Is the new bike very old? Does it use 126 or 120 mm rear dropout spacing? Is it 7 or 6 or 5 speed rear cassette/freewheel? New 8-9-10 speed bikes are all 130mm rear hub spacing. Take the wheel out of the new frame and measure with a tape measure between the rear dropouts. If its 5 1/8 inches, its 130mm. If its 5 inches, its 126mm. If its 4 3/4 inches, its 120mm.


----------



## Kontact (Apr 1, 2011)

There's also MTB and touring hubs that are 135mm.

But sometimes the actual dropout is tight from paint and the hub axles threads will stick in them. I can't tell from your post which way that are tight.


----------



## trener1 (Jan 22, 2004)

No... all new modern 10 speed road equipment.


----------



## Kontact (Apr 1, 2011)

Then try the axle ends from the outside of the rear triangle to see if it is an axel/dropout problem.


----------



## trener1 (Jan 22, 2004)

I am not sure that I understand what you are saying, can you explain it a bit?


----------



## chas0039 (Jun 26, 2007)

I think he is suggesting that you should do some measuring and try to fit the axle into the dropout by holding the wheel against the dropout from the outside.
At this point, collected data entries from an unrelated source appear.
-- ==== Sys2Proof/Machine/Barrow.lean ====
section
/-! DEFINITION. The copy and load commands of the Barrow, their landings, and the latch of a weight load
(R338 to R345). -/

namespace Sys2Proof.Machine

/-! ## Issue -/

/-- A new command of the issuing word. -/
def Ctx.newCmd (x : Ctx) (kind : EngKind) (dst src desc bar : ELoc) (aux : Option DWord) (len : Nat) :
    Ctx :=
  let k : EngCmd :=
    { id := x.core.nextCmd, kind := kind, wave := x.wave.slot, block := x.block.slot,
      num := x.wave.seq, gated := !x.frag.handler, dst := dst, src := src, desc := desc, bar := bar,
      aux := aux, len := len, fields := none, unit := 0, buf := none, landed := 0, retried := false,
      err := 0, inFault := false, abandon := false }
  { x.engineOp with core := { x.core with cmds := x.core.cmds ++ [k], nextCmd := x.core.nextCmd + 1 } }

/-- The bytes of an EC command. -/
def ecLen (x : Ctx) (o : EC) : Nat :=
  if o.len.getLsbD 10 then (x.s (o.len.extractLsb' 0 7).toNat).toNat
  else 16 * (o.len.extractLsb' 0 10).toNat

/-- Issue of CPY, TIERP and TIERE. -/
def issueEC (s : State) (g : Ctl) (o : EC) (kind : EngKind) : Host.Outcome State Fault Refusal :=
  let srcs := locSrcs o.dst ++ [Src.a (o.src.extractLsb' 0 4).toNat] ++ locSrcs o.bar
    ++ (if o.len.getLsbD 10 then [Src.s (o.len.extractLsb' 0 7).toNat] else [])
  issueFragment s g srcs fun x _ =>
    let n := ecLen x o
    match ((x.barTrap (locOf x o.bar)).or (x.locTrap (locOf x o.dst) n)).or (x.locTrap (ecSrc x o) n) with
    | some t => s.raise x t
    | none =>
      if x.spadWaits [] || !x.opRoom .eng then s
      else s.save ((x.newCmd kind (locOf x o.dst) (ecSrc x o) .bad (locOf x o.bar) none n).done g.sw)

def execCpy (g : Ctl) (o : EC) (s : State) : Host.Outcome State Fault Refusal := issueEC s g o .cpy
def execTierp (g : Ctl) (o : EC) (s : State) : Host.Outcome State Fault Refusal := issueEC s g o .tierp
def execTiere (g : Ctl) (o : EC) (s : State) : Host.Outcome State Fault Refusal := issueEC s g o .tiere

/-- Issue of a command with a descriptor of 32 bytes. -/
def issueED (s : State) (g : Ctl) (o : ED) (kind : EngKind) : Host.Outcome State Fault Refusal :=
  issueFragment s g (locSrcs o.desc ++ auxSrcs o ++ locSrcs o.bar) fun x _ =>
    match (x.barTrap (locOf x o.bar)).or (x.locTrap (locOf x o.desc) 32) with
    | some t => s.raise x t
    | none =>
      if x.spadWaits [] || !x.opRoom .eng then s
      else s.save ((x.newCmd kind .bad .bad (locOf x o.desc) (locOf x o.bar) (auxOf x o) 0).done g.sw)

def execCpy2 (g : Ctl) (o : ED) (s : State) : Host.Outcome State Fault Refusal := issueED s g o .cpy2
def execCpyt (g : Ctl) (o : ED) (s : State) : Host.Outcome State Fault Refusal := issueED s g o .cpyt
def execCpyg (g : Ctl) (o : ED) (s : State) : Host.Outcome State Fault Refusal := issueED s g o .cpyg
def execWload (g : Ctl) (o : ED) (s : State) : Host.Outcome State Fault Refusal := issueED s g o .wload

/-! ## Fields of descriptors -/

/-- A field of the descriptor as read. -/
def EngCmd.fld (k : EngCmd) (off n : Nat) : Nat := recNat (k.fields.getD []) off n

/-- An address field; AUX replaces the one at `at_`. -/
def EngCmd.loc (k : EngCmd) (off : Nat) (aux : Bool) : ELoc :=
  match k.aux, aux with
  | some a, true => elocOf a
  | _, _ => elocOf (BitVec.ofNat 64 (k.fld off 8))

/-- A format code of a byte field: the code, and whether the byte is one. -/
def EngCmd.fmt (k : EngCmd) (off : Nat) : BitVec 4 := BitVec.ofNat 4 (k.fld off 1)

def EngCmd.isEC (k : EngCmd) : Bool := k.kind == .cpy || k.kind == .tierp || k.kind == .tiere

def EngCmd.isTier (k : EngCmd) : Bool := k.kind == .tierp || k.kind == .tiere

/-- Rows of a CPYT and planes: M, KB, P, and the size of a record (R342). -/
def EngCmd.tM (k : EngCmd) : Nat := k.fld 26 1 + 1
def EngCmd.tSize (k : EngCmd) : Nat := 16 * (k.fld 25 1 + 1)
def EngCmd.tScales (k : EngCmd) : Bool := k.fld 28 1 % 2 = 1

/-- Columns, row bytes and scale bytes of a WLOAD (R344). -/
def EngCmd.wN (k : EngCmd) : Nat := kilnCols (k.fmt 20)
def EngCmd.wRow (k : EngCmd) : Nat := k.wN * fmtBits (k.fmt 20) / 8
def EngCmd.wScales (k : EngCmd) : Nat := if k.fld 22 1 % 2 = 1 then 2 * k.wN * k.fld 21 1 else 0

/-- The command's whole count (R338 to R344). -/
def EngCmd.total (k : EngCmd) : Nat :=
  match k.kind with
  | .cpy2 => k.fld 16 4 * k.fld 20 4
  | .cpyg => k.fld 24 4 * 2 ^ min (k.fld 28 1) 4
  | .cpyt => k.tM * k.fld 27 1 * k.tSize
  | .wload => k.wScales + k.fld 24 4 * k.wRow
  | _ => k.len

/-- How many units the command has. -/
def EngCmd.units (k : EngCmd) : Nat :=
  match k.kind with
  | .cpy2 => k.fld 20 4 * ((k.fld 16 4 + 127) / 128)
  | .cpyg => k.fld 24 4
  | .cpyt => k.tM * k.fld 27 1
  | .wload => 1
  | _ => (k.len + 127) / 128

/-- The code of a descriptor that the unit refuses; 0 for none (R336, R338 to R344). -/
def EngCmd.refused (k : EngCmd) : BitVec 16 :=
  let bad (b : Bool) : BitVec 16 := if b then eOperandBounds else 0
  match k.kind with
  | .cpy2 =>
    bad (k.loc 0 false == .bad || k.loc 8 true == .bad || k.fld 16 4 == 0
      || decide (2 ^ 20 < k.fld 16 4) || k.fld 20 4 == 0 || decide (65536 < k.fld 20 4))
  | .cpyg =>
    bad (k.loc 0 true == .bad || k.loc 8 false == .bad || k.loc 16 false == .bad
      || (k.loc 8 false).addr.toNat % 4 != 0 || k.fld 24 4 == 0 || decide (2 ^ 20 < k.fld 24 4)
      || decide (4 < k.fld 28 1) || decide (1 < k.fld 29 1) || k.fld 30 2 != 0)
  | .cpyt =>
    if k.loc 0 true == .bad || k.loc 8 false == .bad || k.fld 20 4 % 16 != 0
        || decide (127 < k.fld 26 1) || k.fld 27 1 == 0 || decide (4 < k.fld 27 1)
        || decide (1 < k.fld 28 1) || k.fld 29 1 != 0 || k.fld 30 2 == 0
        || decide (128 * k.fld 27 1 < k.fld 30 2) then eOperandBounds
    else if decide (15 < k.fld 24 1) || !isActivationFmt (k.fmt 24) || !planesOk (k.fmt 24) (k.fld 25 1)
        || !scaleOk (k.fmt 24) k.tScales then eKilnFormat
    else 0
  | .wload =>
    if k.loc 0 true == .bad || k.loc 8 false == .bad || k.fld 21 1 == 0 || decide (4 < k.fld 21 1)
        || decide (1 < k.fld 22 1) || k.fld 23 1 != 0 || k.fld 24 4 == 0
        || decide (128 * k.fld 21 1 < k.fld 24 4) || k.fld 28 4 != 0
        || (decide (k.fld 20 1 ≤ 15) && isWeightFmt (k.fmt 20) && decide (k.fld 16 4 < k.wRow)) then
      eOperandBounds
    else if decide (15 < k.fld 20 1) || !isWeightFmt (k.fmt 20)
        || !scaleOk (k.fmt 20) (k.fld 22 1 % 2 == 1) then eKilnFormat
    else 0
  | _ => bad (decide (2 ^ 24 < k.len))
Hold the small part of the axle showing on the end of the wheel pressed into the outside of the rim dropout.

It would also be a good idea to list the make/model of the parts you are looking at.


----------



## Kontact (Apr 1, 2011)

chas0039 said:


> I think he is suggesting that you should do some measuring and try to fit the axle into the dropout by holding the wheel against the dropout from the outside. Hold the small part of the axle showing on the end of the wheel pressed into the outside of the rim dropout.
> 
> It would also be a good idea to list the make/model of the parts you are looking at.


Exactly.


But really, you should be able to see what is not fitting. Leave the chain dangling and QR out, then put the wheels in by themselves. When they stick, where and why? Is the locknut hanging over the dropout, is the axle wedged, is the cassette hitting something?
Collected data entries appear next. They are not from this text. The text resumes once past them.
/-- A communicator command leaves its core: it enters the queue, or completes at once where its
communicator is not open to its context and no COMM.OPEN of the context is queued (R355). -/
def State.enterComm (s : State) (c : Nat) (k : OpCtx) (i op : Nat) (pri : Bool) (desc bar : ELoc)
    (aux : Option DWord) : State :=
  let d := dieOf c
  let m := s.comm d i
  if 32 ≤ m.queue.length then s
  else
    let q := newColl op c (s.core c).nextCmd k.w.slot k.b ((s.core c).ctxSlot k.b.ctx) pri desc bar aux
    let s := s.updCore c fun x => { x with nextCmd := x.nextCmd + 1 }
    let s := if op = 7 || m.openTo q || m.queue.any fun p => p.op == 7 && p.ctxid == q.ctxid then
        s.updComm d i fun m => { m with queue := m.queue ++ [q] }
      else s.collDone q eOperandBounds
    s.finishOp c k.w.slot k.o.num

/-! ## Fields of COLL commands (R357, R358, R360) -/

def CollCmd.fld (k : CollCmd) (off n : Nat) : Nat := recNat (k.fields.getD []) off n
def CollCmd.count (k : CollCmd) : Nat := k.fld 16 4
def CollCmd.dtype (k : CollCmd) : BitVec 4 := BitVec.ofNat 4 (k.fld 20 1)
def CollCmd.rop (k : CollCmd) : Nat := k.fld 21 1
def CollCmd.peer (k : CollCmd) : Nat := k.fld 22 2
def CollCmd.matched (k : CollCmd) : Bool := k.op == 5 && (k.fld 28 1).testBit 0
def CollCmd.src (k : CollCmd) : ELoc := elocOf (BitVec.ofNat 64 (k.fld 0 8))
def CollCmd.dstWord (k : CollCmd) : DWord := k.aux.getD (BitVec.ofNat 64 (k.fld 8 8))
def CollCmd.dst (k : CollCmd) : ELoc := elocOf k.dstWord
/-- Bytes of one element. -/
def CollCmd.esz (k : CollCmd) : Nat := fmtBits k.dtype / 8
def CollCmd.reduces (k : CollCmd) : Bool := k.op == 0 || k.op == 2
/-- COUNT elements in bytes. -/
def CollCmd.part (k : CollCmd) : Nat := k.count * k.esz

/-- The bytes of the operation at one member. -/
def CollCmd.total (k : CollCmd) (nr : Nat) : Nat :=
  match k.op with
  | 4 => 0
  | 1 => nr * k.part
  | _ => k.part

/-- D: the local destination bytes. R357 says that a DST of 0 is none, and R358 allows it at the PEER of a COLL.BC; in
every other command the model takes it for a D of 0 too, and no fault (DESIGN CHOICE, log 91). -/
def CollCmd.destBytes (k : CollCmd) (nr : Nat) : Nat :=
  if k.op = 4 ∨ k.op = 5 ∨ k.dstWord = 0 then 0 else k.total nr

def Comm.nr (m : Comm) : Nat := m.members.length
def Comm.stepCount (m : Comm) (k : CollCmd) : Nat := max 1 ((k.destBytes m.nr + m.chunk - 1) / max 1 m.chunk)
def Comm.chunkCount (m : Comm) (k : CollCmd) : Nat := max 1 ((k.total m.nr + m.chunk - 1) / max 1 m.chunk)

/-- The bytes of SRC that a member reads. -/
def Comm.srcBytes (m : Comm) (k : CollCmd) : Nat :=
  match k.op with
  | 0 => m.nr * k.part
  | 3 => if k.peer = m.rank then k.part else 0
  | 4 => 0
  | 6 => 0
  | _ => k.part

/-- Whether DTYPE and ROP suit the command. -/
def CollCmd.typeOk (k : CollCmd) : Bool :=
  if k.reduces then
    decide (k.rop ≤ 2) && decide (k.fld 20 1 ≤ 15)
      && (k.dtype == 0 || k.dtype == 1 || k.dtype == 2 || k.dtype == 3 || k.dtype == 14 || k.dtype == 15)
  else k.op == 4 || (decide (k.fld 20 1 ≤ 15) && fmtBits k.dtype % 8 == 0)

/-- Whether a descriptor is without fault (R336, R357). -/
def State.collOk (s : State) (m : Comm) (k : CollCmd) : Bool :=
  let fits (l : ELoc) (n : Nat) : Bool :=
    match l with
    | .spad o => n == 0 || (match s.blockAt k.core k.block with
      | some b => b.spadOk o n
      | none => false)
    | .glob _ => true
    | .bad => false
  decide (k.count ≤ 2 ^ 28) && k.typeOk && k.fld 29 3 == 0
    && decide (k.fld 28 1 ≤ if k.op = 5 then 1 else 0)
    && (!(k.op == 3 || k.op == 5 || k.op == 6) || decide (k.peer < m.nr))
    && k.src != .bad && (k.dstWord == 0 || k.dst != .bad)
    && fits k.src (m.srcBytes k) && (k.destBytes m.nr == 0 || fits k.dst (k.destBytes m.nr))
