/-- A refused record is counted, and reported on its error barrier where it has tables. -/
def State.refuseLaunch (s : State) (root : DWord) (r : List Byte) : State :=
  let s := { s with stoker := { s.stoker with launchReject := satInc s.stoker.launchReject } }
  if root = 0 then s else s.stokerArrive root (recBarrier r) eLaunchRecord

/-- An accepted record becomes an active launch. `word` is the shape word as read at the take. -/
def State.acceptLaunch (s : State) (q : Nat) (r : List Byte) (root tfpb : DWord) (word : DWord) : State :=
  let shaped := recMode r != 0
  let pub := shaped && word.getLsbD 63
  let t := shapeExt word
  let watching := shaped && !pub && !otherZero r
  let extent := if pub then clipExt r t else min (s.guess r) (recCap r)
  let tag := recTag r
  let pred := if recMode r = 2 ∨ recMode r = 3 then predTouch s.predictor tag else s.predictor
  { s with
    predictor := if pub then predUpdate pred tag t else pred,
    nextLaunch := s.nextLaunch + 1,
    launches := s.launches ++
      [{ id := s.nextLaunch, queue := q, record := r, root := root, tfpb := tfpb,
         extent := if shaped then extent else 0, watching := watching,
         published := if pub then some extent else none, cursor := 0, tail := 0, live := 0,
         err := if pub && !otherZero r && decide (clipExt r t < t.toNat) then eShapeRange else 0,
         timedOut := false }] }

/-- The record that a take finds, with its queue. -/
def State.headRecord (s : State) : Option (Nat × QRec) :=
  match s.stokeQ.findIdx? fun l => !l.isEmpty with
  | none => none
  | some q => ((s.stokeQ.getD q []).head?).map fun r => (q, r)

/-- STOKER_TAKE: the head of the lowest-numbered queue that holds one, while the table has room. -/
def State.stokerTake (s₀ : State) : State :=
  let s := s₀
  if !s.up || decide (256 ≤ s.launches.length) then s
  else
    match s.headRecord with
    | none => s
    | some (q, rec) =>
      let s := { s with stokeQ := updAt s.stokeQ q fun l => l.drop 1 }
      let r := match rec.ctxid with
        | some c => splice rec.bytes 74 (toBytes 2 c.toNat)
        | none => rec.bytes
      let (root, tfpb) := s.ctxEntry (recCtxid r)
      if !(recItems r).all id || root == 0 then s.refuseLaunch root r
      else if recMode r = 0 then s.acceptLaunch q r root tfpb 0
      else
        match s.shapeWord root (recShape r) with
        | .wait => s₀
        | .fail .. => s.refuseLaunch root r
        | .go v => s.acceptLaunch q r root tfpb v

def execStokerTake (s : State) : Host.Outcome State Fault Refusal := .next s.stokerTake

/-! ## Unplaced blocks (R35, R135, R212) -/

def Launch.shaped (l : Launch) : Bool := recMode l.record != 0

/-- The extents of the launched grid, with a given one for the shaped field. -/
def Launch.extents (l : Launch) (shapedExt : Nat) : List Nat :=
  (recGrid l.record).map fun k =>
    if l.shaped && k == recField l.record then shapedExt else recExt l.record k

/-- The digits of an index, field 2 varying fastest. -/
def digitsOf (es : List Nat) (n : Nat) : List Nat :=
  match es with
  | [] => []
  | e :: r => n % e :: digitsOf r (n / e)

/-- The linear index of some digits. -/
def linearOf (es ds : List Nat) : Nat :=
  match es, ds with
  | e :: es, d :: ds => d + e * linearOf es ds
  | _, _ => 0

/-- The product of the extents of the grid fields before the shaped one. -/
def Launch.stride (l : Launch) : Nat :=
  ((recGrid l.record).filter fun k => decide (k < recField l.record)).foldl
    (fun p k => p * recExt l.record k) 1

/-- The shaped-field index of a block of the launched grid. -/
def Launch.shapedIndex (l : Launch) (lin : Nat) : Nat := lin / l.stride % l.extent

/-- The first index at or above one that a publication has not removed. -/
def Launch.skipRemoved (l : Launch) (n : Nat) : Nat :=
  match l.published with
  | none => n
  | some t =>
    if l.extent ≤ t ∨ l.shapedIndex n < t then n
    else if t = 0 then (l.extents l.extent).prod
    else (n / (l.stride * l.extent) + 1) * (l.stride * l.extent)

/-- The extents of the tail launch: the shaped field runs over the blocks that were not launched. -/
def Launch.tailExtents (l : Launch) : List Nat :=
  match l.published with
  | some t => if l.extent < t then l.extents (t - l.extent) else [0]
  | none => [0]

/-- The digits of a block of the tail launch. -/
def Launch.tailDigits (l : Launch) (n : Nat) : List Nat :=
  ((recGrid l.record).zip (digitsOf l.tailExtents n)).map fun e =>
    if l.shaped && e.1 == recField l.record then e.2 + l.extent else e.2

/-- A block of a launch that may be placed or drawn: its digits, its linear index, and the launch
once it is handed out. -/
structure Offer where
  grid : List Nat
  lin : Nat
  tent : Bool
  launch : Launch
  deriving DecidableEq, Repr

/-- The first unplaced block of a launch. -/
def Launch.offer (l : Launch) : Option Offer :=
  if l.timedOut then none
  else
    let es := l.extents l.extent
    let n := if l.shaped then l.skipRemoved l.cursor else l.cursor
    if n < es.prod then some ⟨digitsOf es n, n, l.watching, { l with cursor := n + 1, live := l.live + 1 }⟩
    else if l.shaped && decide (l.tail < l.tailExtents.prod) then
      let ds := l.tailDigits l.tail
      some ⟨ds, linearOf (l.extents (l.published.getD 0)) ds, false,
        { l with tail := l.tail + 1, live := l.live + 1 }⟩
    else none

def State.setLaunch (s : State) (l : Launch) : State :=
  { s with launches := updFirst (fun k => k.id == l.id) (fun _ => l) s.launches }

def State.launch? (s : State) (id : Nat) : Option Launch := s.launches.find? fun l => l.id == id

/-- Some blocks of a launch have ended. -/
def State.blocksGone (s : State) (id n : Nat) : State :=
  let less (l : Launch) : Launch := { l with live := l.live - n }
  { s with launches := updFirst (fun l => l.id == id) less s.launches }

/-! ## LAUNCH_END (R32, R213) -/

def State.launchEnd (s : State) (id : Nat) : State :=
  match s.launch? id with
  | none => s
  | some l =>
    if l.watching || l.live != 0 || l.offer.isSome then s
    else { s.stokerArrive l.root (recBarrier l.record) l.err with
           launches := s.launches.filter fun k => k.id != id }

def execLaunchEnd (launch : Nat) (s : State) : Host.Outcome State Fault Refusal := .next (s.launchEnd launch)

/-! ## BLOCK_PLACEMENT (R33, R36, R205, R384) -/

/-- The blocks and fragments that stand on a core, shadow contexts' among them. -/
def Core.allBlocks (x : Core) : List Block := x.blocks ++ x.shadows.flatMap fun v => v.blocks

def Core.backedSum (x : Core) : Nat := (x.allBlocks.map fun b => b.backed).sum
def Core.commitSum (x : Core) : Nat := (x.allBlocks.map fun b => b.commit).sum

/-- The block slots and wave slots that are free. -/
def Core.freeBlocks (x : Core) : List Nat :=
  (List.range 8).filter fun k => !(x.allBlocks.any fun b => b.slot == k)
def Core.freeWaves (x : Core) : List Nat :=
  (List.range 32).filter fun k => !(x.allWaves.any fun w => w.slot == k)

/-- The context slot in which a core takes a block of a context. R33 leaves open whether an active context takes
blocks while it is drained: it takes none (DESIGN CHOICE, log 70). -/
def Core.slotFor (x : Core) (ctxid : BitVec 16) : Option Nat :=
  match x.active with
  | some k =>
    if (x.ctxSlot k).ctxid == ctxid && !x.draining.contains k then some k else none
  | none =>
    if x.ctxs.any fun k => k.used && k.ctxid == ctxid then none
    else x.ctxs.findIdx? fun k => !k.used

/-- Whether the Staram is making a change on a core (R88, R415; DEDUCED, log 25). -/
def State.inChange (s : State) (c : Nat) : Bool :=
  match s.staram.jobs with
  | j :: _ => j.cores.contains c
  | [] => false

/-- Whether a core meets R36 and R205 for a block of a record. -/
def State.eligible (s : State) (c : Nat) (r : List Byte) : Bool :=
  let x := s.core c
  x.enabled && !s.dieGated (dieOf c) && !s.inChange c && x.allocs.isEmpty
    && (x.slotFor (recCtxid r)).isSome && !x.freeBlocks.isEmpty
    && decide (recWaves r ≤ x.freeWaves.length) && decide (x.fragCount + recWaves r ≤ 256)
    && decide (x.backedSum + recG r ≤ 96) && decide (x.commitSum + recH r ≤ 96)

/-- The launches in the order in which they are offered: by queue, and in turn within one. -/
def State.offerOrder (s : State) : List Launch :=
  (List.range 16).flatMap fun q =>
    let ls := s.launches.filter fun l => l.queue == q && l.offer.isSome
    let last := s.lastOffered.getD q 0
    (ls.filter fun l => decide (last < l.id)) ++ ls.filter fun l => decide (l.id ≤ last)

/-- The launch whose first unplaced block a core receives: the first in order that some core can take,
where this core can. -/
def State.launchFor (s : State) (c : Nat) (ls : List Launch) : Option Launch :=
  match ls with
  | [] => none
  | l :: r =>
    if s.eligible c l.record then some l
    else if (List.range coreCount).any fun d => s.eligible d l.record then none
    else s.launchFor c r

/-- Some core that receives a block now (R206). -/
def State.placementCore (s : State) (ls : List Launch) : Option Nat :=
  match ls with
  | [] => none
  | l :: r =>
    match (List.range coreCount).find? fun c => s.eligible c l.record with
    | some c => some c
    | none => s.placementCore r

/-- The value of %wid in lane 0 of a wave (R34). -/
def widOf (r : List Byte) (grid : List Nat) (wave : Nat) : DWord :=
  let ds := 0 :: wave :: grid
  BitVec.ofNat 64 ((List.range ds.length).foldl (fun v k =>
    v + ds.getD k 0 * 2 ^ ((List.range k).map (recWidth r)).sum) 0)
Frame brand and model plus wheel brands and models would help us guess the problem, but you have eyes on the issue that we don't.


----------



## V3T (May 19, 2011)

I had this problem with a frame I purchased new, as well. Turned out that the inside of the dropouts had been painted, and it took a few times of really getting some pressure on the wheel to get them to sit in the slots correctly. Eventually, I noticed, the paint wore off and I had no problems sliding the wheelset in and out of the dropouts. Might not be your problem though, and I think taking your stuff to a LBS might be a good idea.


----------



## PlatyPius (Feb 1, 2009)

This is a required tool at bike shops more than you might think....


----------



## chas0039 (Jun 26, 2007)

PlatyPius said:


> This is a required tool at bike shops more than you might think....


Ahah!! My go-to bike "finishing" tool.


----------



## RJohn (Mar 24, 2009)

chas0039 said:


> Ahah!! My go-to bike "finishing" tool.


Right. I have a metric one that is very handy.


----------



## trener1 (Jan 22, 2004)

The frame is a Ridley Cheetah, and indeed you guys are right, the dropouts are painted (seems like a bad idea to begin with) and there was too much paint on the inside of the dropouts, so the axle couldn't slide all the way into the dropouts, I took it to my LBS yesterday and indeed he sanded it out.
While it ended up not being a big deal, it seems like very poor Quality Control on Ridley's part. 
as for the wheels, too many to list I was trying 4 different brands that I have.
Thank you guys for all of the help and suggestions.


----------